=== About this task ===
Once the line containing "R225, R129). -/" is found in the entries below, reproduce it and every line after it, stopping at and including the line containing "has arrived. -/"; reproduce nothing else, and keep each line exact.

*** The input ***

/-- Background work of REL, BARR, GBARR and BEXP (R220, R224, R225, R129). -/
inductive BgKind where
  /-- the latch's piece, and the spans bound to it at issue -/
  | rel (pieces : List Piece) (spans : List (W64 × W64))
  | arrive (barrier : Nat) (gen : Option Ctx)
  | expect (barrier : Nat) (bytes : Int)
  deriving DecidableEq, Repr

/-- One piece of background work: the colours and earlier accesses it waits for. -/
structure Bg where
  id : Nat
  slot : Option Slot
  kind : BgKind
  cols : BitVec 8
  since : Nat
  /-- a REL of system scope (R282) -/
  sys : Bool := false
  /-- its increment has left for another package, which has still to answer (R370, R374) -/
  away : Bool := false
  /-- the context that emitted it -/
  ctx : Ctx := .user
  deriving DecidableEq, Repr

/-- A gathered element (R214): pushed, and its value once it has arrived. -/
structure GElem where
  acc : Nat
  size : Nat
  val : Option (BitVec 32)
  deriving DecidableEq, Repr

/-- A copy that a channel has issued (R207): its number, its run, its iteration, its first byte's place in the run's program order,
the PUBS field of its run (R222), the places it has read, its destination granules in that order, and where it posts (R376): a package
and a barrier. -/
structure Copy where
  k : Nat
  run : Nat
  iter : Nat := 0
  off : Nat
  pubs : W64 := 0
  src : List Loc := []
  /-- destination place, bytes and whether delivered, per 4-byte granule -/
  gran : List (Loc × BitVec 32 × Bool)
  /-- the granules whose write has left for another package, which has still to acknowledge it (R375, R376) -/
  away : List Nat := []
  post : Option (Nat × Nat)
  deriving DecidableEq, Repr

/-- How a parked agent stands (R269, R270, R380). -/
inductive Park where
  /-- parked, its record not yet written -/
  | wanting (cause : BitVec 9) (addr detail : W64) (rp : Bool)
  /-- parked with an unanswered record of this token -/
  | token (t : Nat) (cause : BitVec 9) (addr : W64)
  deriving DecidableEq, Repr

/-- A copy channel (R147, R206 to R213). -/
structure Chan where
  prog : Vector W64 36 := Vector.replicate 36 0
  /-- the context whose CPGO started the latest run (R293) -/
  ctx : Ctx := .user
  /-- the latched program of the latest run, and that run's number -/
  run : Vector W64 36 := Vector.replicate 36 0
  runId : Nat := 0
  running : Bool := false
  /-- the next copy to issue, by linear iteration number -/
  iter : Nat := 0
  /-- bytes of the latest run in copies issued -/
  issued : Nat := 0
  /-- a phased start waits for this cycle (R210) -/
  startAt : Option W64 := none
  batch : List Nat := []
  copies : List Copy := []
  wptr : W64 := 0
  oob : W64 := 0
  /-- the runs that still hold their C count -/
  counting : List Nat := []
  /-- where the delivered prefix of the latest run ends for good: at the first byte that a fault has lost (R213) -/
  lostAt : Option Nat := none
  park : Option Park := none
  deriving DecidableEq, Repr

*** End of The input ***
*** The input ***

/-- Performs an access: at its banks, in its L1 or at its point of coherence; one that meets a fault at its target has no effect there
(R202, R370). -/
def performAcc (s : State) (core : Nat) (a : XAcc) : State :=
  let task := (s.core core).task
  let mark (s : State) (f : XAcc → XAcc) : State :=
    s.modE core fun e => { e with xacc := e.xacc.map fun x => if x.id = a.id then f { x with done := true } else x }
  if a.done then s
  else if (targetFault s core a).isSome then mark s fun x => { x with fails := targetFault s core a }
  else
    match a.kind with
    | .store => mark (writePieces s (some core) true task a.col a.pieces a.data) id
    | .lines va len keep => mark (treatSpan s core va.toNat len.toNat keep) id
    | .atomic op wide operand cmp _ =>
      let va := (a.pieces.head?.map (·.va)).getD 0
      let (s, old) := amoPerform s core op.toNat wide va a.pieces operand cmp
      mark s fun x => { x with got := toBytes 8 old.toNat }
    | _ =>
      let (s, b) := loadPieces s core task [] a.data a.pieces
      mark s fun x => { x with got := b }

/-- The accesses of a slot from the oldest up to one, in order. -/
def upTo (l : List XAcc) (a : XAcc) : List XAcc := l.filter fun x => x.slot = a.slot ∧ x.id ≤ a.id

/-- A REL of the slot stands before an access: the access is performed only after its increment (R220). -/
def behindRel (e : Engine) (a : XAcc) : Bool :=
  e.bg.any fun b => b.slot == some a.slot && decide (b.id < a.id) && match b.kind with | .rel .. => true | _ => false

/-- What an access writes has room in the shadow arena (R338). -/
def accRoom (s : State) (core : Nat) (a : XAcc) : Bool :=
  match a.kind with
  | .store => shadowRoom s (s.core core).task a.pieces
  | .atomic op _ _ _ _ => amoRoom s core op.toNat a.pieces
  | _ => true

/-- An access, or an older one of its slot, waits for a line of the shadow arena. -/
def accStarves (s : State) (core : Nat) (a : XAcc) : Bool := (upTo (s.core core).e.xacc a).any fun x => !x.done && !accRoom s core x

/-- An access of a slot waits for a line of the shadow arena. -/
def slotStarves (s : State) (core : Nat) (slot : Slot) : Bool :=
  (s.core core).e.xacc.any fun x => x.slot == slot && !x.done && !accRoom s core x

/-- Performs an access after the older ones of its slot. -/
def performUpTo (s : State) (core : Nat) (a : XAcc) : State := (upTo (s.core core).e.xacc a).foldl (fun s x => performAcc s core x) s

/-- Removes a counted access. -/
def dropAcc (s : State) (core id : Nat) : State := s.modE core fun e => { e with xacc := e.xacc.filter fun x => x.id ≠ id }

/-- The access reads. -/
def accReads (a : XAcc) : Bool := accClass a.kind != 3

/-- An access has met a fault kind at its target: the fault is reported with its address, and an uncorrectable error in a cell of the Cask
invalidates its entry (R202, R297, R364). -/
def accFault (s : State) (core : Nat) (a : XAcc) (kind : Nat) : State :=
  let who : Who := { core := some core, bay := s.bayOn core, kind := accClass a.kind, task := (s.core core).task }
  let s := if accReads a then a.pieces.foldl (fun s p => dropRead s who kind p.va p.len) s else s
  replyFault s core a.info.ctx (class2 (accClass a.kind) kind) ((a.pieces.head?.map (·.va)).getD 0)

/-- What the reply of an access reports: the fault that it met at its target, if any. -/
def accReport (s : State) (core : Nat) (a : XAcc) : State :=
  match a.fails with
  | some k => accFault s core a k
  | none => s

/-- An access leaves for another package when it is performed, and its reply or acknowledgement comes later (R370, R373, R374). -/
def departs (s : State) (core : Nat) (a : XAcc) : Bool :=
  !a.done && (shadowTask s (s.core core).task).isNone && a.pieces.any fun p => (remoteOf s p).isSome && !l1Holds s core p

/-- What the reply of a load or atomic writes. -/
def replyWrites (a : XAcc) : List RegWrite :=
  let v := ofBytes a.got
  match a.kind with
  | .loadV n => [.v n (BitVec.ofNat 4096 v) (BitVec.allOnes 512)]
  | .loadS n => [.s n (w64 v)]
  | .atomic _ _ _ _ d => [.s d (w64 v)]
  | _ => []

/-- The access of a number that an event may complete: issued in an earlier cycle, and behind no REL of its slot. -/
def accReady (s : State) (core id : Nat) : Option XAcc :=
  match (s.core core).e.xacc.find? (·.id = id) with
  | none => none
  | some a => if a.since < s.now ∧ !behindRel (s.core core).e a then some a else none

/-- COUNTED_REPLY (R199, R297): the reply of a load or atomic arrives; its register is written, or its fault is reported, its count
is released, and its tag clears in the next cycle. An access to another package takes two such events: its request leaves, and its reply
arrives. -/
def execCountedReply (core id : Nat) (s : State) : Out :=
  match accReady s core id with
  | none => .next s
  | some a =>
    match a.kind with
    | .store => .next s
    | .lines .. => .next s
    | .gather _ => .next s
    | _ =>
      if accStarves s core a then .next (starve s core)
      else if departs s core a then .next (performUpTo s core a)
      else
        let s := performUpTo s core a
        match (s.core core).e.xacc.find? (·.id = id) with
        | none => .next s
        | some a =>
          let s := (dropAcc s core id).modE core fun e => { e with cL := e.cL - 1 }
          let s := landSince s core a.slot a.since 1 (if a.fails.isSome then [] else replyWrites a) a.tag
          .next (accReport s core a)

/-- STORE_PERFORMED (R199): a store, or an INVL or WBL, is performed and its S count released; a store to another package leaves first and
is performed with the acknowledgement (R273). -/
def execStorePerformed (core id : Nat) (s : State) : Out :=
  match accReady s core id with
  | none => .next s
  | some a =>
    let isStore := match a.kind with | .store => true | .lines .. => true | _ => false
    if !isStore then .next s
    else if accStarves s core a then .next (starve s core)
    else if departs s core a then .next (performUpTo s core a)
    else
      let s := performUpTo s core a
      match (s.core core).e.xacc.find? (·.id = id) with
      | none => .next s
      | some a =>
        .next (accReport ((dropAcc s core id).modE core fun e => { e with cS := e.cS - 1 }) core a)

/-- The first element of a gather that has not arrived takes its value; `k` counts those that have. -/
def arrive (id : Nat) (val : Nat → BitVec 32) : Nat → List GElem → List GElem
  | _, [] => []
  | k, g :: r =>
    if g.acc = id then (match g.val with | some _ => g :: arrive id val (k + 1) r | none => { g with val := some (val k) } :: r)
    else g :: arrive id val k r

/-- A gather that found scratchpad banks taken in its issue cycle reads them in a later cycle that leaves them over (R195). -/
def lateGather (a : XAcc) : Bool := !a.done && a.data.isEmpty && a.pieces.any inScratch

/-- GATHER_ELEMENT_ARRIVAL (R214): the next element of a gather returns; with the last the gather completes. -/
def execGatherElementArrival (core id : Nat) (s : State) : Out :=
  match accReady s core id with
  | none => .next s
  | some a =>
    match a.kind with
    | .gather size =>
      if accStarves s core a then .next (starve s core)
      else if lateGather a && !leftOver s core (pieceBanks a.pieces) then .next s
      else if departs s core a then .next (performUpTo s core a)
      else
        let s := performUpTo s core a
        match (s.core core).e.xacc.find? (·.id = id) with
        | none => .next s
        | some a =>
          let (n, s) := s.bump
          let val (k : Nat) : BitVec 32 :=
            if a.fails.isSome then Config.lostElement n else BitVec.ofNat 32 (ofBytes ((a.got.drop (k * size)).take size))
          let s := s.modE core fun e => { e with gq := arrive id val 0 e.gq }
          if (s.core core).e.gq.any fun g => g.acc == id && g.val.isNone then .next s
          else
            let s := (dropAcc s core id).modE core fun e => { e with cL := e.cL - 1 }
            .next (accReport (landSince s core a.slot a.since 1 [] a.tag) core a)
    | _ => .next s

*** End of The input ***

=== Answer to this task ===
/-- Background work of REL, BARR, GBARR and BEXP (R220, R224, R225, R129). -/
inductive BgKind where
  /-- the latch's piece, and the spans bound to it at issue -/
  | rel (pieces : List Piece) (spans : List (W64 × W64))
  | arrive (barrier : Nat) (gen : Option Ctx)
  | expect (barrier : Nat) (bytes : Int)
  deriving DecidableEq, Repr

/-- One piece of background work: the colours and earlier accesses it waits for. -/
structure Bg where
  id : Nat
  slot : Option Slot
  kind : BgKind
  cols : BitVec 8
  since : Nat
  /-- a REL of system scope (R282) -/
  sys : Bool := false
  /-- its increment has left for another package, which has still to answer (R370, R374) -/
  away : Bool := false
  /-- the context that emitted it -/
  ctx : Ctx := .user
  deriving DecidableEq, Repr

/-- A gathered element (R214): pushed, and its value once it has arrived. -/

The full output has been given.